◆ What you are asked to do ◆
Where the listing below reaches the line containing "def Obligations.IntegerMould : Prop", start writing out lines exactly, and stop once the line containing "(R (.imad f)" has been written.

== Records for processing

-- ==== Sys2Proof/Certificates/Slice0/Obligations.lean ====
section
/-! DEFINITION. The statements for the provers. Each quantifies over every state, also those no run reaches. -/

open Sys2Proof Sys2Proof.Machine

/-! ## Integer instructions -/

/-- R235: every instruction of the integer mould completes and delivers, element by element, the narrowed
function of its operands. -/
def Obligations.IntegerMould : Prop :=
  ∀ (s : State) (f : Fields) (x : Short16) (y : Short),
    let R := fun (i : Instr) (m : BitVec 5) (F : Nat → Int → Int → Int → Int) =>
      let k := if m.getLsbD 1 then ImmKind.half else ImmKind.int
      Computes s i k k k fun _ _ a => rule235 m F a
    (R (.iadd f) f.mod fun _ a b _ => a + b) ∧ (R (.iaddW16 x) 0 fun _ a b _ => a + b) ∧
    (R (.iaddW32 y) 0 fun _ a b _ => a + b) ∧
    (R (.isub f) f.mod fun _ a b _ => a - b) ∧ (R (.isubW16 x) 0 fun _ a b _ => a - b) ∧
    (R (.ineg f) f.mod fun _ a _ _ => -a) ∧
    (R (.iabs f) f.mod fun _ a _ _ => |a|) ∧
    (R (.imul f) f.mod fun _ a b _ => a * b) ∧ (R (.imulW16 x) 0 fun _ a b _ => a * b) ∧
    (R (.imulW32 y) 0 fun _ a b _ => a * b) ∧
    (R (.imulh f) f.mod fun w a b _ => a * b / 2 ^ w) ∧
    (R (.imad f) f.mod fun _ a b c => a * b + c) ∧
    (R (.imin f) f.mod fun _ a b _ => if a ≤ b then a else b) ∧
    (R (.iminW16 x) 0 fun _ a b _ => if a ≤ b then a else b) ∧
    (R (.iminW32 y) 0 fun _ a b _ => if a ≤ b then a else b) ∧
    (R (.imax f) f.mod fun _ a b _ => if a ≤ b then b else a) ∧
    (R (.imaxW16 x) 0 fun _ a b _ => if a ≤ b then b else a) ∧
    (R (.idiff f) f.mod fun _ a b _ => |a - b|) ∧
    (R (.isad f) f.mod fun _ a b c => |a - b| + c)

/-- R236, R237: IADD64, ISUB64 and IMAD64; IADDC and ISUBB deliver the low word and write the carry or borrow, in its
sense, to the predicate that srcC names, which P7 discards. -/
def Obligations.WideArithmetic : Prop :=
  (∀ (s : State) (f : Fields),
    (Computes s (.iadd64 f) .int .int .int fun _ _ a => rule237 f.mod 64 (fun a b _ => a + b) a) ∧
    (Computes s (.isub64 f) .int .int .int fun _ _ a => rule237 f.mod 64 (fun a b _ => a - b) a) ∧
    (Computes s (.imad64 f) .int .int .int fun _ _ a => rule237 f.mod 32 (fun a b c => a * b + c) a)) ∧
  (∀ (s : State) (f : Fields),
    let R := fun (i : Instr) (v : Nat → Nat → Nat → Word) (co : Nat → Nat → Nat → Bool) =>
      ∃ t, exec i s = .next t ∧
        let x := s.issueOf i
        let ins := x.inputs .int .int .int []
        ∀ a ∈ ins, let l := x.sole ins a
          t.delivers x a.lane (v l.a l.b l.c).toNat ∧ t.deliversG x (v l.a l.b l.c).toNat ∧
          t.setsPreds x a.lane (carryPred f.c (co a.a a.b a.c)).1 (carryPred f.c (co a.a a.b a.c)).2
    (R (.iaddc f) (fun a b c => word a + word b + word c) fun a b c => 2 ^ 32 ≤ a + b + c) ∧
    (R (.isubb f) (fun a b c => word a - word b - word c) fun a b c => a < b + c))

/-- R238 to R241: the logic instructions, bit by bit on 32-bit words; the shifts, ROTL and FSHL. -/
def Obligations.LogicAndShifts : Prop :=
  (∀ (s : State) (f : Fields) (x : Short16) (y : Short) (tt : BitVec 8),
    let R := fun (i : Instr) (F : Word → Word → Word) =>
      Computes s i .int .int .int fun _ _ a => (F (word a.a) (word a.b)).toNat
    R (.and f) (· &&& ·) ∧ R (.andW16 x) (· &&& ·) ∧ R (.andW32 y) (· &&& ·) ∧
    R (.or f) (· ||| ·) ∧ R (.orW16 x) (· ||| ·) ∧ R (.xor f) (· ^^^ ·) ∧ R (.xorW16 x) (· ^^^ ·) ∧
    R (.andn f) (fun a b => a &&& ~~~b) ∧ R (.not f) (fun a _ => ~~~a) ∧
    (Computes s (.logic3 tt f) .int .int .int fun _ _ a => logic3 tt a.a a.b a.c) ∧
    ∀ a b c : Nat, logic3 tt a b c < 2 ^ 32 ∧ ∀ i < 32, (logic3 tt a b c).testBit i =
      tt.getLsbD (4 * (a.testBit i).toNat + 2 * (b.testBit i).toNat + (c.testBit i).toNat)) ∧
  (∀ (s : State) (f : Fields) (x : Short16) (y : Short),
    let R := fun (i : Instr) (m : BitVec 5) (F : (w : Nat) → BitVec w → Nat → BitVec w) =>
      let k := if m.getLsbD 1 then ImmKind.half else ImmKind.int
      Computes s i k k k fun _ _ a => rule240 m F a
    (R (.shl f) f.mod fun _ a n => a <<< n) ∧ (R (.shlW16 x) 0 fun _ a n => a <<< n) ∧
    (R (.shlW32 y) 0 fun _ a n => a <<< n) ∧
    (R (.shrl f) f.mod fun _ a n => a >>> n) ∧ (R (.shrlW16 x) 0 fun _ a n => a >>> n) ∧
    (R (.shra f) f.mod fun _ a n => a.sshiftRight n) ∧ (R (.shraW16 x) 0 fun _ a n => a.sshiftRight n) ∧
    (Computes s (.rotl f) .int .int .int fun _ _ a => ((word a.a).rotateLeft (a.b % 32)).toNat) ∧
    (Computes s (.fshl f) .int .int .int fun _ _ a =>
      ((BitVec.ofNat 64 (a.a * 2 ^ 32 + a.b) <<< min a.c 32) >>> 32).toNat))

====

◆ Answer section ◆
def Obligations.IntegerMould : Prop :=
  ∀ (s : State) (f : Fields) (x : Short16) (y : Short),
    let R := fun (i : Instr) (m : BitVec 5) (F : Nat → Int → Int → Int → Int) =>
      let k := if m.getLsbD 1 then ImmKind.half else ImmKind.int
      Computes s i k k k fun _ _ a => rule235 m F a
    (R (.iadd f) f.mod fun _ a b _ => a + b) ∧ (R (.iaddW16 x) 0 fun _ a b _ => a + b) ∧
    (R (.iaddW32 y) 0 fun _ a b _ => a + b) ∧
    (R (.isub f) f.mod fun _ a b _ => a - b) ∧ (R (.isubW16 x) 0 fun _ a b _ => a - b) ∧
    (R (.ineg f) f.mod fun _ a _ _ => -a) ∧
    (R (.iabs f) f.mod fun _ a _ _ => |a|) ∧
    (R (.imul f) f.mod fun _ a b _ => a * b) ∧ (R (.imulW16 x) 0 fun _ a b _ => a * b) ∧
    (R (.imulW32 y) 0 fun _ a b _ => a * b) ∧
    (R (.imulh f) f.mod fun w a b _ => a * b / 2 ^ w) ∧
    (R (.imad f) f.mod fun _ a b c => a * b + c) ∧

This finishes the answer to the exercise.